Stored data entries.
=== Section Start ===

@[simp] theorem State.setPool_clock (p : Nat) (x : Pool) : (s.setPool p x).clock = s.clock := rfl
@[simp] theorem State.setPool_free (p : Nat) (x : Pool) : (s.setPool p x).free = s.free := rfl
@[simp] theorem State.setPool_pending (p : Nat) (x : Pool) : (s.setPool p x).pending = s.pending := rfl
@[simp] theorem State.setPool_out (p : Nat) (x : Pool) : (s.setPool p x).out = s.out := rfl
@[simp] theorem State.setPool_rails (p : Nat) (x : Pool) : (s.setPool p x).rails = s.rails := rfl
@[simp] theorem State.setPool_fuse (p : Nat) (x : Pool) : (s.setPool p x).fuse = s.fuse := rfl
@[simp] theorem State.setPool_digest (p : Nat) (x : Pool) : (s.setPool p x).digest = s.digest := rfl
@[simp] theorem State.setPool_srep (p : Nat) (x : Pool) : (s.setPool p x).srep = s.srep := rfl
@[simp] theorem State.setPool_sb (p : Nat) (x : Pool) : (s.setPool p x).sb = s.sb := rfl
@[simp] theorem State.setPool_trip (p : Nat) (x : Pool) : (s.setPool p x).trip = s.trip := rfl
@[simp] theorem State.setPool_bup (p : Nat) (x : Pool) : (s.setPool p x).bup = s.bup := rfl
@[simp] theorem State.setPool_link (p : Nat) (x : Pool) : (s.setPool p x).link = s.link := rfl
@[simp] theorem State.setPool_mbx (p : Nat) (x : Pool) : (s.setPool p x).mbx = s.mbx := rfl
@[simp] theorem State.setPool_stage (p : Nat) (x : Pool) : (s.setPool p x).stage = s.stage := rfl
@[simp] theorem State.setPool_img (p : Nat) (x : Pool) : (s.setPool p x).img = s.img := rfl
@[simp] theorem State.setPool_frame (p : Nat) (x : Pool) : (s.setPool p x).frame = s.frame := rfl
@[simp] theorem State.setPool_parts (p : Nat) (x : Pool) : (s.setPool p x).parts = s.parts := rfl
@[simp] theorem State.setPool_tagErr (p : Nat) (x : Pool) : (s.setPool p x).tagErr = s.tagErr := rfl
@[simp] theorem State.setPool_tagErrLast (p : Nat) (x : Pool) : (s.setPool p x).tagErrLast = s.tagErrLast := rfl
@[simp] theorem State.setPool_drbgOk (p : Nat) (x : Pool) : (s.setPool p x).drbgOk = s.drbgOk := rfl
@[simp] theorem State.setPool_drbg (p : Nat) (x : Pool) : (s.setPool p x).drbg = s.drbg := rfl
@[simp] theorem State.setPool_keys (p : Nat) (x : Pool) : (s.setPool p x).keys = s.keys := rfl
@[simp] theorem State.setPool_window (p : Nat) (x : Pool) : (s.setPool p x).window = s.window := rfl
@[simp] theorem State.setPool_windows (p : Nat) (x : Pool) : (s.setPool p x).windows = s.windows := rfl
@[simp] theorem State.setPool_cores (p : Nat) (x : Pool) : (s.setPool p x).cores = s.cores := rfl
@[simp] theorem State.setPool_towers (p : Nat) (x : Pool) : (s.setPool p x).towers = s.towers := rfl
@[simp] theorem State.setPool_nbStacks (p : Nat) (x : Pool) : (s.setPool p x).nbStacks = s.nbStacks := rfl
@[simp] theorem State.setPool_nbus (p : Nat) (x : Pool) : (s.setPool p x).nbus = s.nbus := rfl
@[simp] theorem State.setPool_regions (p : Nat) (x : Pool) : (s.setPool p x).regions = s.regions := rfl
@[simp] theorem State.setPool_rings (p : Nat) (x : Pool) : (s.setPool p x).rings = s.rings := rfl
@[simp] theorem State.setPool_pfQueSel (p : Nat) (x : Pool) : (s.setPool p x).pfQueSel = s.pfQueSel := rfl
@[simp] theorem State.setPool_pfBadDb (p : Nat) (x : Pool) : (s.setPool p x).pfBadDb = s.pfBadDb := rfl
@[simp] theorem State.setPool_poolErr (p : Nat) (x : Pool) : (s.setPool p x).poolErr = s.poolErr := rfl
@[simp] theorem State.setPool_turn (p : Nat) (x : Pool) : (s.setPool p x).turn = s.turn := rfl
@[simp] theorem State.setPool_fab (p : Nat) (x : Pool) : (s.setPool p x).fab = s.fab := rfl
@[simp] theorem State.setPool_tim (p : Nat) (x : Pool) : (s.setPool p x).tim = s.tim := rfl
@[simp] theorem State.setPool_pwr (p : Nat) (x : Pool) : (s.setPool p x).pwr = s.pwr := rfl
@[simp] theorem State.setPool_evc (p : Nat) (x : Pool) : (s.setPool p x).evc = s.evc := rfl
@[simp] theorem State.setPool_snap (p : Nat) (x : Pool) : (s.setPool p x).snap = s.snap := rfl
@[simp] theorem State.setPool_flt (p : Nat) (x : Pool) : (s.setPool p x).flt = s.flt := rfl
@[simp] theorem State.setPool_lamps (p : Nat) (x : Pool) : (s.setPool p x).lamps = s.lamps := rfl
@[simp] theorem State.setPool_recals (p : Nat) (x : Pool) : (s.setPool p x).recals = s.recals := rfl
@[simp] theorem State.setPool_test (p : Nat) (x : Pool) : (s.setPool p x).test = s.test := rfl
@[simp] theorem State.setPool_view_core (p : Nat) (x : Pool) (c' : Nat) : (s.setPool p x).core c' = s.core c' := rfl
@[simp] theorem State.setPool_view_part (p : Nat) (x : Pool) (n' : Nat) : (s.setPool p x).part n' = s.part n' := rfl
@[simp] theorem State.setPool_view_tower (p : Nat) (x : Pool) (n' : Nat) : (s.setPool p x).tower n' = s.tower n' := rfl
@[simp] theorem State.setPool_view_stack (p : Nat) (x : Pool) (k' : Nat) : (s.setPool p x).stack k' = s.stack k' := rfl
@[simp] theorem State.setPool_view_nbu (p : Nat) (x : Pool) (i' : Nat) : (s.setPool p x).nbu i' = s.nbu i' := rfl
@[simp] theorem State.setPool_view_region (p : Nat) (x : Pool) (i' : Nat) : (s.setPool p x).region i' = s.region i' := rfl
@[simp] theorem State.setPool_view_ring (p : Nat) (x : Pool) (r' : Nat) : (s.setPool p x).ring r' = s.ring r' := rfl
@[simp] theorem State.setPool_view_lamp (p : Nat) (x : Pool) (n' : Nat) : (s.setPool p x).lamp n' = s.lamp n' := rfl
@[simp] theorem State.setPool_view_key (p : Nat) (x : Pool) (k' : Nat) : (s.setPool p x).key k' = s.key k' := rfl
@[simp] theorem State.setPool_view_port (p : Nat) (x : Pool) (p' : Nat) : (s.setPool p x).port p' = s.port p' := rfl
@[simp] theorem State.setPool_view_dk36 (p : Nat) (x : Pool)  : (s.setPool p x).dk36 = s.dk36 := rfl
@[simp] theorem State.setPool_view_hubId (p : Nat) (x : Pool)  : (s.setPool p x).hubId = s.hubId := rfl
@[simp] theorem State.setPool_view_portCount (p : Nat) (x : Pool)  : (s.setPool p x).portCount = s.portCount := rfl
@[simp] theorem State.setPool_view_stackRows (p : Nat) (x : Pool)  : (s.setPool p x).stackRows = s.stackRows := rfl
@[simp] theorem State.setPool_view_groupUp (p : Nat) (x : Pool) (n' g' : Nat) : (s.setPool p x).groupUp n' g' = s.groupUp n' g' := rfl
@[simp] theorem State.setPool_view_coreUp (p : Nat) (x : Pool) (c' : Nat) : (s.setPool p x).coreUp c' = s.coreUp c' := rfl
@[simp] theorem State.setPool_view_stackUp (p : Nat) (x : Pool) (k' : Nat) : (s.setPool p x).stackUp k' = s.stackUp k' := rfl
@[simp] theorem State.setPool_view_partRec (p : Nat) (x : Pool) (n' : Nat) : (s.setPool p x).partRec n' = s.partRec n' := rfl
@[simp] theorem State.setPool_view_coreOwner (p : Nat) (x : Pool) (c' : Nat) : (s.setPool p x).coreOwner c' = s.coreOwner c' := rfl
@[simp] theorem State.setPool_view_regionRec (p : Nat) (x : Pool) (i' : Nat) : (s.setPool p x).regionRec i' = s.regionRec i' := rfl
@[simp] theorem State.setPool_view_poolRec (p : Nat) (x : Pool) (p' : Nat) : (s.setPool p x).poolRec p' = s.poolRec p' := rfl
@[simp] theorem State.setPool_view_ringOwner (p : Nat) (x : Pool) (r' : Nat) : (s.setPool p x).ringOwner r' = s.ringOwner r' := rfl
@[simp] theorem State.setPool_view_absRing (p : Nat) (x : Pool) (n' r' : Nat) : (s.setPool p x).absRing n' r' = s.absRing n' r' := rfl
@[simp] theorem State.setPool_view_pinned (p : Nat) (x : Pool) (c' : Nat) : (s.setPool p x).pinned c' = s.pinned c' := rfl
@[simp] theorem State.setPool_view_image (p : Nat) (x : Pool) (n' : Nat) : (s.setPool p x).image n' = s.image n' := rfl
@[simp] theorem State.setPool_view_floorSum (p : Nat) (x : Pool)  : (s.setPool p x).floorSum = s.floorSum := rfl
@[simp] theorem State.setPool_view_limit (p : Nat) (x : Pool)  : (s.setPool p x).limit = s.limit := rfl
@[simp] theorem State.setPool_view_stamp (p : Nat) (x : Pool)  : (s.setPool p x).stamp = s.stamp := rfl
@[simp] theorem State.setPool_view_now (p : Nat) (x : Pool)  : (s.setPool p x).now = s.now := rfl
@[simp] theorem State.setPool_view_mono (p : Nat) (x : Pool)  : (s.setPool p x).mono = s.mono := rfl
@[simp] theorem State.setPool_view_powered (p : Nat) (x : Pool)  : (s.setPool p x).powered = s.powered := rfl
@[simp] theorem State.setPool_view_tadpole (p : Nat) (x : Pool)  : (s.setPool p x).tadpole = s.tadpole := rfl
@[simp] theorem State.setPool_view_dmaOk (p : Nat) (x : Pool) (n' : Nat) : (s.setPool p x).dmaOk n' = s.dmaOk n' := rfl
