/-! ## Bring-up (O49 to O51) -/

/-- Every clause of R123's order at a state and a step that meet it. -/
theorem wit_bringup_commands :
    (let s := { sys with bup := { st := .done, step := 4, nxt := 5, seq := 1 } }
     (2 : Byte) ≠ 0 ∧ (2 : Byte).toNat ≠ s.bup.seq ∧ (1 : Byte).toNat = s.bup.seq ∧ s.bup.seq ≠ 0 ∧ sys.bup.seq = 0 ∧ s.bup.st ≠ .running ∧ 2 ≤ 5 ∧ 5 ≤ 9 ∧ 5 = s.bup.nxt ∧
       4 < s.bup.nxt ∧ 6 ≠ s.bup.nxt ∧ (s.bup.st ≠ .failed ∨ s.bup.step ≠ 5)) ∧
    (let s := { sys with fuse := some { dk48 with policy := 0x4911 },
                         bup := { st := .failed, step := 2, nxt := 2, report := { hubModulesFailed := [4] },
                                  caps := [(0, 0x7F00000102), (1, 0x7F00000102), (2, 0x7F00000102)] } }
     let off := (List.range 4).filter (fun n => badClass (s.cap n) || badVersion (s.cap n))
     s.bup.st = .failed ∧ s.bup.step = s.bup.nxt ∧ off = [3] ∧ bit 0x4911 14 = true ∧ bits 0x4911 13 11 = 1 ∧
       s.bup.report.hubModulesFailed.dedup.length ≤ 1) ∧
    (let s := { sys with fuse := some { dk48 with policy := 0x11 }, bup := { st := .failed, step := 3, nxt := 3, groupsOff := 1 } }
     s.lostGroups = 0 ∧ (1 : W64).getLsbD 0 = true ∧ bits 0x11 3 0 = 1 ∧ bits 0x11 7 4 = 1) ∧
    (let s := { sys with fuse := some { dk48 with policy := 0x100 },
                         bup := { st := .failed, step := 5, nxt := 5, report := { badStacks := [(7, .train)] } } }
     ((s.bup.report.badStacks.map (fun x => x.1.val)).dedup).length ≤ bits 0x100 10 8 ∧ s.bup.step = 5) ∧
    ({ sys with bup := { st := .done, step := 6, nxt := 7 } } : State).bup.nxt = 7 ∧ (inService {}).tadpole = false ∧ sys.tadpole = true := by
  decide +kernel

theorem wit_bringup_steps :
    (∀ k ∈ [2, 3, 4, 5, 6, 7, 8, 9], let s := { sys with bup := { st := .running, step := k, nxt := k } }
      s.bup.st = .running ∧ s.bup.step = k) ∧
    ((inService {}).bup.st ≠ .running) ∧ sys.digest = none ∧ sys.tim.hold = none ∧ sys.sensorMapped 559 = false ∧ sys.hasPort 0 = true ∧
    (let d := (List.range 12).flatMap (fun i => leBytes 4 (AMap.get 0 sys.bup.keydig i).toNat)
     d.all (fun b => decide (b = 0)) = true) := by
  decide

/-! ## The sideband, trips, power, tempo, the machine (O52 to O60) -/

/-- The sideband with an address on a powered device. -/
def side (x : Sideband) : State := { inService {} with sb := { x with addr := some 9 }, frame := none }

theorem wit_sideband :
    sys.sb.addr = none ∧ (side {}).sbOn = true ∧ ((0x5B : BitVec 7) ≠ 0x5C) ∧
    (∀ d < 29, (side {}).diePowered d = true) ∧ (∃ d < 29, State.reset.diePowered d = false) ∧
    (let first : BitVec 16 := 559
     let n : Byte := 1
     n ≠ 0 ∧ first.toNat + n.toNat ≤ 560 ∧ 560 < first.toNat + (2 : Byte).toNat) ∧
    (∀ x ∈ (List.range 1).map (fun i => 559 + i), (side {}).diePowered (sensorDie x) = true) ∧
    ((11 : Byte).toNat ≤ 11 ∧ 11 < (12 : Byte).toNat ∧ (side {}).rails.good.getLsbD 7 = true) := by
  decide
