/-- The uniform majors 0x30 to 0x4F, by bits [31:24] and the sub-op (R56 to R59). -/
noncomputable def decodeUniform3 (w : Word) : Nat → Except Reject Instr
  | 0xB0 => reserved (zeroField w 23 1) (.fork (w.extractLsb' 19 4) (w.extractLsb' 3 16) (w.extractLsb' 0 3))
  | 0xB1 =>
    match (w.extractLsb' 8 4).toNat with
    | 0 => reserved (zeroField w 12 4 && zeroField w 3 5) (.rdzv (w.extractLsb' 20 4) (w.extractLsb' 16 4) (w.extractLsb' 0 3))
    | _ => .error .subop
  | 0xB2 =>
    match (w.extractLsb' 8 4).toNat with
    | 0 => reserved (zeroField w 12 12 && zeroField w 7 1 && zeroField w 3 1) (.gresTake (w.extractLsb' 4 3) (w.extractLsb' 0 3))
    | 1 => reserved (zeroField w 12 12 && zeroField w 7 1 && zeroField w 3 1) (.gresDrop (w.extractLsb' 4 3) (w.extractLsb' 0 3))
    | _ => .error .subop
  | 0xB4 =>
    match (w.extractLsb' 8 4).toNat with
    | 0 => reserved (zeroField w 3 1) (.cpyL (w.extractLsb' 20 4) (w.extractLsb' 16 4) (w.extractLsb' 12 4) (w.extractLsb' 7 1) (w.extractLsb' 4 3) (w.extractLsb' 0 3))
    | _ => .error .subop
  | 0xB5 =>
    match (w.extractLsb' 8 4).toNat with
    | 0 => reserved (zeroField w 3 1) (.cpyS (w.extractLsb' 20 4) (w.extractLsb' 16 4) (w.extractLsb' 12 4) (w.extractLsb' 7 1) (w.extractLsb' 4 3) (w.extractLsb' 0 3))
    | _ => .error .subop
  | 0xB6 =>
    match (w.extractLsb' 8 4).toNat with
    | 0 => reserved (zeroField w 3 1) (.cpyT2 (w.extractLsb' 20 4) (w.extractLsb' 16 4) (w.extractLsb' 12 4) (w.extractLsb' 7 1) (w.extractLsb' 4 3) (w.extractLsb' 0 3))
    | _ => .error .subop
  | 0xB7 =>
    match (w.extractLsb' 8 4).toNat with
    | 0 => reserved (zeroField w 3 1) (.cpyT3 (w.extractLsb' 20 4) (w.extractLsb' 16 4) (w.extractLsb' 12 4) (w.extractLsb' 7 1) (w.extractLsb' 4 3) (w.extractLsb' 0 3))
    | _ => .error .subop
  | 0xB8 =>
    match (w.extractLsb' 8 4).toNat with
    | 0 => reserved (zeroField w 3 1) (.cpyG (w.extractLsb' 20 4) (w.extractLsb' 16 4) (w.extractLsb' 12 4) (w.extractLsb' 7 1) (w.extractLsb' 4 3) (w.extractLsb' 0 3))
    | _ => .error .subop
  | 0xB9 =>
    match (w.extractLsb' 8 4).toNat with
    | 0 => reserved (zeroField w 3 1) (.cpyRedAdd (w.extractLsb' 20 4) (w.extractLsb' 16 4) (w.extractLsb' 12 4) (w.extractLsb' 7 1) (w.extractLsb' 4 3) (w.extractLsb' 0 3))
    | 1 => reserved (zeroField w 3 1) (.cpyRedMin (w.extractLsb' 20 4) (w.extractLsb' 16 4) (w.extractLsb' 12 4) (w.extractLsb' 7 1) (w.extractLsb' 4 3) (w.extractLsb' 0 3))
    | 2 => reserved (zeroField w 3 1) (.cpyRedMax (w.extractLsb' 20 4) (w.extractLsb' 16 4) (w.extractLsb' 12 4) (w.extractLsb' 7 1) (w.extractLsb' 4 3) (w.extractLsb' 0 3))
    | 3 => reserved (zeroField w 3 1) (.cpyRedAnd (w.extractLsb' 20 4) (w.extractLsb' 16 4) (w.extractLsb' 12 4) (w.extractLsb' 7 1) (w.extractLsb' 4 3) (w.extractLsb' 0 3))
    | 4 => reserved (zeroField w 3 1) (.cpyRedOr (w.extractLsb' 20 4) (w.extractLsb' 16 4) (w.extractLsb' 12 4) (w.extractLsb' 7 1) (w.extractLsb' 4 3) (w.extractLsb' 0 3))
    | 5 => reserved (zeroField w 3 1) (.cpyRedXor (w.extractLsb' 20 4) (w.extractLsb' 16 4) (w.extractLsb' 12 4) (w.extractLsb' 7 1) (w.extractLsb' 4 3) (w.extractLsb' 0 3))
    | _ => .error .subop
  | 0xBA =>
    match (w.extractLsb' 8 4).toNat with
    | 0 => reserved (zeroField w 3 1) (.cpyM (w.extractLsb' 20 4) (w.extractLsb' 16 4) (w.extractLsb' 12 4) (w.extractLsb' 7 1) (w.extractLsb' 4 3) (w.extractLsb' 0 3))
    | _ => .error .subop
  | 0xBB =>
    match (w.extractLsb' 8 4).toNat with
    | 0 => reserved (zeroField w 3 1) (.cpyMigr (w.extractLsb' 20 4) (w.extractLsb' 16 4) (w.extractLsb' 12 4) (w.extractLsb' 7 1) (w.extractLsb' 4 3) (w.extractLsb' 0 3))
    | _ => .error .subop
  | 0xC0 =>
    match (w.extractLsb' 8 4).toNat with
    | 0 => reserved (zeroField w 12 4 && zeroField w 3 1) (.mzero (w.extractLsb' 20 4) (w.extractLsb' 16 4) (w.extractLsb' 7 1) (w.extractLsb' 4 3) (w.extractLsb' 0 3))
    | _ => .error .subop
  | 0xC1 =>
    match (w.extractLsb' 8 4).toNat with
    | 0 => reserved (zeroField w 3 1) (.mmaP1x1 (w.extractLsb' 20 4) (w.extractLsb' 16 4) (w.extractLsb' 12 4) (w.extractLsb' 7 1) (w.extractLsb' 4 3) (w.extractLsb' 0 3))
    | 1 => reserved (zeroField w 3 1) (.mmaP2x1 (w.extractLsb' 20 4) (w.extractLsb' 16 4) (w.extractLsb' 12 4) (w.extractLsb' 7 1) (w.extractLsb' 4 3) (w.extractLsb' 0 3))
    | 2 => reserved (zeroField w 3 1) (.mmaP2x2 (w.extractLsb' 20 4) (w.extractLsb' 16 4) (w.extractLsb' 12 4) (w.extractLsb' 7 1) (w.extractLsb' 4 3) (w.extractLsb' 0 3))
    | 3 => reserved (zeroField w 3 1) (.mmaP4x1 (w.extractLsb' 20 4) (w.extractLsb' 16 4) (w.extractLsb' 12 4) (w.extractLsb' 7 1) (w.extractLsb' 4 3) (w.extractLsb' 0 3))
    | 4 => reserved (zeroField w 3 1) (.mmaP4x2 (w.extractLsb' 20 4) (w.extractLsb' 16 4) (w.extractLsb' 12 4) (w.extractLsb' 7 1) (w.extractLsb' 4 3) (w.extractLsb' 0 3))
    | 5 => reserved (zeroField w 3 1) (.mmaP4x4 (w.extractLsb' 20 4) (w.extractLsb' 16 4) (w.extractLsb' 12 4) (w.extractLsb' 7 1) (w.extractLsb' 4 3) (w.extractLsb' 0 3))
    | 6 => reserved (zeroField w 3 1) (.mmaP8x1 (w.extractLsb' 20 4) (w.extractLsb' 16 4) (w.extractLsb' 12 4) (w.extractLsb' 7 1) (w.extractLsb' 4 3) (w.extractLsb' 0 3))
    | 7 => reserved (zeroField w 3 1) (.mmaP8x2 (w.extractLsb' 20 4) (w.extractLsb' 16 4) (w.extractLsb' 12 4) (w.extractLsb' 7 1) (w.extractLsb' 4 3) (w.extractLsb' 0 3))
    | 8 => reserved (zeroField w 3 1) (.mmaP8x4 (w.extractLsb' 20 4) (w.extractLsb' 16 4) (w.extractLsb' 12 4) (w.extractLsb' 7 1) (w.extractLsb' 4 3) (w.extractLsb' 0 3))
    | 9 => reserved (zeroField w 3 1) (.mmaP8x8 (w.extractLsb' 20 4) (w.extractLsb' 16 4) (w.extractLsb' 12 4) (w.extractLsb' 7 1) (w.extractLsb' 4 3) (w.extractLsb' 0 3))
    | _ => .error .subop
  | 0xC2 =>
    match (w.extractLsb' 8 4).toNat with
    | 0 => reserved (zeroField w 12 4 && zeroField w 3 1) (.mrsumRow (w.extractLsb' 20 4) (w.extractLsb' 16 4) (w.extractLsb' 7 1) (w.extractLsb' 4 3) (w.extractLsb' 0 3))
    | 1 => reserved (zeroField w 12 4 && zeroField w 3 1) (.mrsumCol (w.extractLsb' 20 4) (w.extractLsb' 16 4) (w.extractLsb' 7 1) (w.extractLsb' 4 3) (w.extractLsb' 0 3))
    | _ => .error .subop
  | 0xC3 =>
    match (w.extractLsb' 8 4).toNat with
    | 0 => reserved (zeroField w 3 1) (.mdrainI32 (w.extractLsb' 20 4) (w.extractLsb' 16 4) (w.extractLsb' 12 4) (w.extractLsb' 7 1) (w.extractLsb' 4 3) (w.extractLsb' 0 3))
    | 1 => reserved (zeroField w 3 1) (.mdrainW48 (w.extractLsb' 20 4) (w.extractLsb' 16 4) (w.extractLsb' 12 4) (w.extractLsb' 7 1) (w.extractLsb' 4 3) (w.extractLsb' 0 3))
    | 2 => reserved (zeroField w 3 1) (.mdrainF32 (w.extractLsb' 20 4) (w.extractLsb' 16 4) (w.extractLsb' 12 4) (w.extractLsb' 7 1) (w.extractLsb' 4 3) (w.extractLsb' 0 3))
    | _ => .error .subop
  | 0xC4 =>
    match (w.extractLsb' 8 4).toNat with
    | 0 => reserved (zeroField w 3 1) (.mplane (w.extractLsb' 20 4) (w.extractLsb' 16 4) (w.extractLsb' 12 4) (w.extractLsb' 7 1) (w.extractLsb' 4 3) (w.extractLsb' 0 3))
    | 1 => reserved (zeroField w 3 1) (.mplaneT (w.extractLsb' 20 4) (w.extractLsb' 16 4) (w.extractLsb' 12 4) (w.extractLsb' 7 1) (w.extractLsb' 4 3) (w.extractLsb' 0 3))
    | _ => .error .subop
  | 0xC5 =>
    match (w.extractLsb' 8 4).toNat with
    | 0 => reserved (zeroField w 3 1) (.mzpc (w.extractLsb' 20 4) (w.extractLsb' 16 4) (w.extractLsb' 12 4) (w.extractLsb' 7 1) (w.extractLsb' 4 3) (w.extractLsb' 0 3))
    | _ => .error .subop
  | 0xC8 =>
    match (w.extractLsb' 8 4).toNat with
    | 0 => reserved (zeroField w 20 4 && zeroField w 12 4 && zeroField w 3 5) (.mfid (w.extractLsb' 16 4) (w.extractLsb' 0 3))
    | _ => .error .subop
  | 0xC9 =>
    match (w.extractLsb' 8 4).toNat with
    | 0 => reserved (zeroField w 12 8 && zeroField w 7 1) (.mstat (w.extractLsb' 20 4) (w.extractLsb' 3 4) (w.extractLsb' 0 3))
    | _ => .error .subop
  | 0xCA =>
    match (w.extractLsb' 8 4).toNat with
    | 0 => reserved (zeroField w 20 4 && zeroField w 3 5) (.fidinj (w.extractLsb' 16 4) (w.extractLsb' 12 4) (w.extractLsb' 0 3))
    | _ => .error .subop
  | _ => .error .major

=== Section End ===

Exercise. Check each line of the data for the string "range" and state how many lines contain it, without any other output.

Solution for this task. 3